Provided records Start Marker

/-- A cable port's lanes and its microsequencer (R125): the training step in progress, 0 none, 1 to 7 of Table 5.6,
8 waiting 100 ms for a restart, 14 and 15 the steps G4 and G5 of Table 5.6a. -/
structure CpxSt where
  lanes    : List LaneSt
  step     : Nat
  /-- Restarts of step 2 (Table 5.6). -/
  restarts : Nat
  /-- Lanes in the order of their triggers (R131). -/
  queue    : List Nat
  /-- What the peer told at T_LOCK. -/
  peer     : PeerLane
  /-- A lane in L1D is to be brought back by the next lane plan (R211, R131). -/
  exitWant : Bool
  /-- Holdover has closed the port's link or stopped its bring-up: it starts at step 1 when holdover ends (R42). -/
  heldOff  : Bool
  /-- The tick since which the port waits for a restart, and that in which its lanes entered FLOOR. -/
  since    : Tick
  floorAt  : Tick
  /-- The tick of the last attempt to restore retired lanes (R138). -/
  retryAt  : Tick
  /-- An automatic re-calibration or restoration has not met R130: the link closes with cause RETRAIN. -/
  retrain  : Bool
  deriving DecidableEq, Repr

def CpxSt.init : CpxSt := ⟨[.init, .init, .init, .init], 0, 0, [], ⟨15, false, 1, true, true, true, 600, false⟩, false, false, 0, 0, 0, false⟩

/-! ### The Latre link (spec/06) -/

/-- A path table entry (Table 6.3). -/
structure PathEntry where
  label      : Nat
  suspended  : Bool
  tc         : Nat
  egress     : Nat
  outLabel   : Nat
  cut        : Bool
  contract   : Nat
  /-- The path is bound to its contract at this hub (R226). -/
  bound      : Bool
  initCredit : Nat
  deriving DecidableEq, Repr

/-- A cell kept until it is acknowledged (R153): how often it has been sent, and the tick of its last sending. -/
structure Unacked where
  cell  : Cell
  sends : Nat
  tick  : Tick
  deriving DecidableEq, Repr

/-- Order, replay and credit of one path on one cable (R152 to R155, `path.show`). -/
structure FlowSt where
  label    : Nat
  tc       : Nat
  /-- Next SEQ to send, and the highest SEQ acknowledged. -/
  nextSeq  : Nat
  ackSeq   : Nat
  consumed : Nat
  limit    : Nat
  unacked  : List Unacked
  /-- Next SEQ expected, cells received out of order, and the credit granted to the sender. -/
  rxNext   : Nat
  rxHeld   : List Cell
  granted  : Nat
  /-- Cells received since the path's last CREDIT entry. -/
  sinceCredit : Nat
  /-- Cells received in order, modulo 65,536, and cells forwarded out of the input buffer (R154, R187). -/
  rxCount  : Nat
  rxOut    : Nat
  lost     : Nat
  /-- The CREDIT_LIMIT that the other end gave at setup. -/
  first    : Nat
  /-- The payload of the last acknowledged cell that had FIRST. -/
  ackHead  : List Byte
  /-- SEQs to be sent again before any new cell (R153), and the slot, counted from tick 0, since which a later cell waits for a gap. -/
  again    : List Nat
  heldAt   : Nat
  deriving DecidableEq, Repr

def FlowSt.fresh (label tc granted limit : Nat) : FlowSt :=
  { label := label, tc := tc, nextSeq := 0, ackSeq := 0, consumed := 0, limit := limit, unacked := [], rxNext := 0,
    rxHeld := [], granted := granted, sinceCredit := 0, rxCount := 0, rxOut := 0, lost := 0, first := limit, ackHead := [], again := [], heldAt := 0 }

/-- The flows of label 1, link control, and of label 2, the PEER mailbox (Table 6.2): they start with each bring-up. -/
def FlowSt.own : List FlowSt := [.fresh 1 7 0 0, .fresh 2 7 32 32]

/-- What one direction of a link keeps of its keys (R157, R161): the index, the 64-bit counter, the key and the salt, and the tick of its
installation. -/
structure KeySt where
  index   : Nat
  counter : Nat
  key     : List Byte
  since   : Tick
  /-- Announced next index, its effective tick and whether it has been acknowledged (sender), or accepted (receiver). -/
  next    : Option (Nat × Tick × Bool)
  /-- The receiver's old key, kept until tick K + 2. -/
  old     : Option (List Byte × Tick)
  deriving DecidableEq, Repr

def KeySt.init : KeySt := ⟨0, 0, [], 0, none, none⟩

/-- A cell of a coach that is being received: its lane, the counter of its coach and the cell as it arrived (R157, R158). -/
structure RxCell where
  lane : Nat
  ctr  : Nat
  /-- Under the index before the rotation (R161). -/
  old  : Bool
  cell : Cell
  deriving DecidableEq, Repr

/-- A cable port's Latre link. -/
structure LinkSt where
  /-- 0 DOWN, 1 BRINGUP, 2 UP, 3 GEN1 (Table 6.12). -/
  state     : Nat
  cause     : Nat
  peer      : Option PeerHello
  /-- Device ID of the peer before the last closure (R175). -/
  lastDev   : Nat
  ownRand   : Nat
  elected   : Bool
  /-- The tick in which the election ended (R16). -/
  electTick : Tick
  gen1      : Bool
  /-- Messages of the key agreement in progress, and whether KEY_FINISH has been verified (R160). -/
  keyInit   : List Byte
  keyResp   : List Byte
  /-- This end's ephemeral ECDH scalar and ML-KEM seed, and PRK. -/
  ecdhKey   : Nat
  kemSeed   : List Byte
  prk       : List Byte
  /-- The tick of the last message of the agreement, and that in which LINK_T began. -/
  keySince  : Tick
  stepSince : Tick
  keysIn    : Bool
  keyFails  : Nat
  /-- Failures of step 3 in a row (R176), and whether the last was by key agreement. -/
  restarts  : Nat
  keyCause  : Bool
  encrypt   : Bool
  tx        : KeySt
  rx        : KeySt
  /-- The last segment of each lane in the tick before, and the plans of ticks n, n + 1 and n + 2. -/
  prevs     : List (Nat × Nat)
  plan0     : Option Plan
  plan1     : Option Plan
  plan2     : Option Plan
  /-- The last DEMAND cell received, and the demand this end last sent. -/
  demand    : Option Demand
  missed    : Bool
  /-- Ticks since the last valid TICK cell, MASTER_LOST, and the target ticks of fixed plans under R169. -/
  sinceTick : Nat
  masterLost : Bool
  lostAt    : Nat
  burst     : List Tick
  table     : List PathEntry
  flows     : List FlowSt
  /-- Cells of the coaches being received; the lanes that hunt for a cell boundary, with the header that has passed once (R147). -/
  coach     : List RxCell
  hunt      : List (Nat × Option (RxCell × List Byte))
  /-- PEER messages that wait for a coach on label 2 (R78), and coaches sent. -/
  peerOut   : List (List Byte)
  coaches   : Nat
  tagFails  : Nat
  poisoned  : Nat
  replayed  : Nat
  lost      : Nat
  missedCnt : Nat
  hdrErrs   : Nat
  noEntry   : Nat
  /-- Failures and poisoned coaches in the tick given, for the events' ARG (R158). -/
  authTick  : Option (Tick × Nat)
  poisTick  : Option (Tick × Nat)
  /-- Times of the exchange in progress: t1, t2, t3 and, at the master, t4 (R170), in 1/64 ns; the lanes of its legs. -/
  sync      : Int × Int × Int × Int
  syncLanes : Nat × Nat
  /-- Suspended paths wait for the same peer, since the tick of the closure. -/
  holding   : Bool
  closedAt  : Tick
  /-- The labels of the suspended paths with the first CREDIT_LIMIT that the other end gave each (R175). -/
  firsts    : List (Nat × Nat)
  /-- What R178 takes at bring-up: GEN1_ALLOW, MASTER_LOSS_TICKS and PATH_HOLD_MS. -/
  gen1Allow : Bool
  masterLossTicks : Nat
  pathHoldMs : Nat
  resetJob  : Option (Via × Nat)
  deriving DecidableEq, Repr

def LinkSt.init : LinkSt where
  state := 0
  cause := 0
  peer := none
  lastDev := 0
  ownRand := 0
  elected := false
  electTick := 0
  gen1 := false
  keyInit := []
  keyResp := []
  ecdhKey := 0
  kemSeed := []
  prk := []
  keySince := 0
  stepSince := 0
  keysIn := false
  keyFails := 0
  restarts := 0
  keyCause := false
  encrypt := true
  tx := .init
  rx := .init
  prevs := [(2, 0), (2, 0), (2, 0), (2, 0)]
  plan0 := none
  plan1 := none
  plan2 := none
  demand := none
  missed := false
  sinceTick := 0
  masterLost := false
  lostAt := 0
  burst := []
  table := []
  flows := FlowSt.own
  coach := []
  hunt := []
  peerOut := []
  coaches := 0
  tagFails := 0
  poisoned := 0
  replayed := 0
  lost := 0
  missedCnt := 0
  hdrErrs := 0
  noEntry := 0
  authTick := none
  poisTick := none
  sync := (0, 0, 0, 0)
  syncLanes := (0, 0)
  holding := false
  closedAt := 0
  firsts := []
  gen1Allow := true
  masterLossTicks := 16
  pathHoldMs := 1000
  resetJob := none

Provided records End Marker

> [Activity]: All lines from the one with "poisTick := none" to the end of the entries above are to be written out exactly, the first and last included.

> [Answer area]:
  poisTick := none
  sync := (0, 0, 0, 0)
  syncLanes := (0, 0)
  holding := false
  closedAt := 0
  firsts := []
  gen1Allow := true
  masterLossTicks := 16
  pathHoldMs := 1000
  resetJob := none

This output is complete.